-- ==== Sys2Proof/Machine/Dispatch.lean ====
section
/-! DEFINITION. The dispatch of every command to its meaning: one arm per constructor of `Instr`, one direct call each. -/

namespace Sys2Proof.Machine
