-- ==== Sys2Proof/Machine/Step.lean ====
section
/-! DEFINITION. One step of the block: the command at the front of the queue, or one clock cycle when none waits. -/

namespace Sys2Proof.Machine

/-- The command at the front of the queue has its effect with the queue's rest; on an empty queue one cycle of the clock
in force passes.
Log 2 (DESIGN CHOICE), 88 (DESIGN CHOICE). -/
def step (s : State) : Host.Outcome State Fault Refusal :=
  match s.pending with
  | [] => .next s.tick
  | c :: rest => exec c { s with pending := rest }

/-- The state with the command that a table word spells at the front of its queue; no word of this table spells one.
Log 3 (DESIGN CHOICE), 87 (DESIGN CHOICE). -/
def State.withFetchWord (s : State) (nbits w : Nat) : State :=
  match decodeTableWord nbits w with
  | none => s
  | some c => { s with pending := c :: s.pending }

end Sys2Proof.Machine
end

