/-- Pulses and blanking: a scheduled pulse starts and ends on its columns, STROBE_END is raised at its end; at the start
of blanking every pulse that has not ended is clipped and counted and the columns take the discharge code; at the end
of the discharge they go to code 0 (R152, R157, R187). Conversion starts, temperature and LT_EN: a strobe-locked start
within its pulse and the one dark start of a qualifying interval are issued, 30 ns after the start before at the soonest, the
strobe-locked one first where both fall due together (Table LM.5); the millisecond update filters
the board temperature and derates; a loss applies TEMP_LOST_DER; a falling LT_EN darkens every lamp at once, and they
stay dark until a boundary after its rise (R159, R164, R167 to R170, R173, R174). -/
def Obligations.LightPulsesAndStarts : Prop :=
  (∀ (s : State) (g : GroupId) (k : CourseRun),
     (s.light.stage = .active → s.light.pulses[g] = .scheduled → Does (.pulseStart g) s fun u =>
       u = { s with light := u.light } ∧ u.light.pulses = s.light.pulses.set g.val .running ∧
       u.light.codes = u.columnCodes ∧ u.light.course = s.light.course ∧ u.light.stage = .active) ∧
     (s.light.stage = .active → s.light.pulses[g] = .running → Does (.pulseEnd g) s fun u =>
       u = { s with light := u.light, trowels := u.trowels } ∧ Raised s u 0 18 ∧
       u.light.pulses = s.light.pulses.set g.val .ended ∧ u.light.codes = u.columnCodes ∧
       u.light.course = s.light.course) ∧
     (s.light.course = some k → s.light.stage = .active → Does .blankingStart s fun u =>
       u = { s with light := u.light, fields := u.fields, trowels := u.trowels } ∧ EventsOnly s u ∧
       u.light.stage = (if k.disch = 0 then .blank else .discharge) ∧ u.light.course = some k ∧
       u.light.codes = List.replicate 16 (if k.disch = 0 ∨ k.dark = true then 0 else s.getN Fld.lightDischCode) ∧
       (∀ h : GroupId, u.light.pulses[h] = if s.light.pulses[h] = .none then .none else .ended) ∧
       ((∃ h : GroupId, s.light.pulses[h] = .running) → Raised s u 0 18) ∧ (k.slot = true → Raised s u 0 29) ∧
       u.getN Fld.lightClipCount = min 65535 (s.getN Fld.lightClipCount + ((List.finRange 8).filter fun (h : GroupId) =>
         decide (s.light.pulses[h] = .running ∨ s.light.pulses[h] = .scheduled)).length)) ∧
     (s.light.course = some k → s.light.stage = .discharge → Does .dischargeEnd s fun u =>
       u = { s with light := u.light } ∧ u.light.stage = .blank ∧ u.light.codes = List.replicate 16 0 ∧
       u.light.course = some k ∧ u.light.pulses = s.light.pulses)) ∧
  (∀ (s : State) (m : Fin 4),
     (let f := s.getN (Fld.lightSls m.val)
      let at_ := max s.time.ns (s.light.lastIssue + 30)
      ∀ k : CourseRun, s.light.course = some k → f / 8 % 2 = 1 → s.groupPulses k (f % 8) = true →
        f / 16 * 5 < s.pulseSpan k (f % 8) →
        ((∀ x ∈ s.light.issued, x.slot = none → x.due ≠ s.time.ns) → Does (.strobeLockedIssue m) s fun u =>
          u = { s with light := { s.light with
            lastIssue := at_, issued := s.light.issued ++ [⟨some m, s.time.ns, at_⟩] } }) ∧
        (∀ l : List IssuedStart, s.light.issued = l ++ [⟨none, s.time.ns, s.light.lastIssue⟩] →
          (∀ x ∈ l, x.slot = none → x.due ≠ s.time.ns) → Does (.strobeLockedIssue m) s fun u =>
          u = { s with light := { s.light with
            lastIssue := at_
            issued := l ++ [⟨some m, s.time.ns, s.light.lastIssue⟩, ⟨none, s.time.ns, at_⟩] } })) ∧
     (s.light.darkOpen = true → s.light.darkQual = true → s.light.darkIssued = false → Does .darkStartIssue s fun u =>
       u = { s with light := { s.light with
         darkIssued := true, lastIssue := max s.time.ns (s.light.lastIssue + 30)
         issued := s.light.issued ++ [⟨none, s.time.ns, max s.time.ns (s.light.lastIssue + 30)⟩] } }) ∧
     (s.boot.started = true → s.clocked = true → s.light.tempValid = true → s.light.tempLost = false →
       Does .derateUpdate s fun u =>
       u = { s with light := u.light, fields := u.fields, trowels := u.trowels, bb := u.bb } ∧ EventsOnly s u ∧
       (let tf := s.light.tf + ((s.getI Fld.lightBoardTemp 16 : Rat) - s.light.tf) / 1000;
         u.light.tf = tf ∧
         (tf ≤ (s.kneeC : Rat) → u.getN Fld.lightDerate = 256) ∧
         ((s.getI Fld.lightTmaxC 16 : Rat) ≤ tf → (s.kneeC : Rat) < tf → u.getN Fld.lightDerate = 0) ∧
         (u.light.derateFlag ≠ s.light.derateFlag → 250000000 ≤ s.time.ns - s.light.flagFrom)) ∧
       ∀ b, b ≠ Fld.lightTempFilt → b ≠ Fld.lightDerate → u.getF b = s.getF b) ∧
     (s.enabledAt Fld.lightEnable = true → s.clocked = true → s.light.tempLost = false → Does .tempLost s fun u =>
       u = { s with light := u.light, fields := u.fields, trowels := u.trowels, bb := u.bb } ∧ EventsOnly s u ∧
       u.light.tempLost = true ∧ u.light.derateFlag = true ∧
       u.getF Fld.lightDerate = s.getF Fld.lightTempLostDer ∧ ∀ b, b ≠ Fld.lightDerate → u.getF b = s.getF b) ∧
     (s.pins.ltEn = true → Does .ltEnFall s fun u =>
       u = { s with pins := { s.pins with ltEn := false }, light := u.light, trowels := u.trowels, bb := u.bb } ∧
       (∀ c ∈ u.light.codes, c = 0) ∧ u.lampsOpen = false ∧
       (s.boot.started = true → s.clocked = true → Raised s u 0 28)) ∧
     (s.pins.ltEn = false → Does .ltEnRise s fun u =>
       u = { s with pins := { s.pins with ltEn := true }, light := { s.light with relight := true } } ∧
       u.lampsOpen = false))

- ABOUT THIS EXERCISE -
Please return a copy of each line in the entries that has the string "DESIGN".

- RESULT BELOW -
Log 2 (DESIGN CHOICE), 88 (DESIGN CHOICE). -/
Log 3 (DESIGN CHOICE), 87 (DESIGN CHOICE). -/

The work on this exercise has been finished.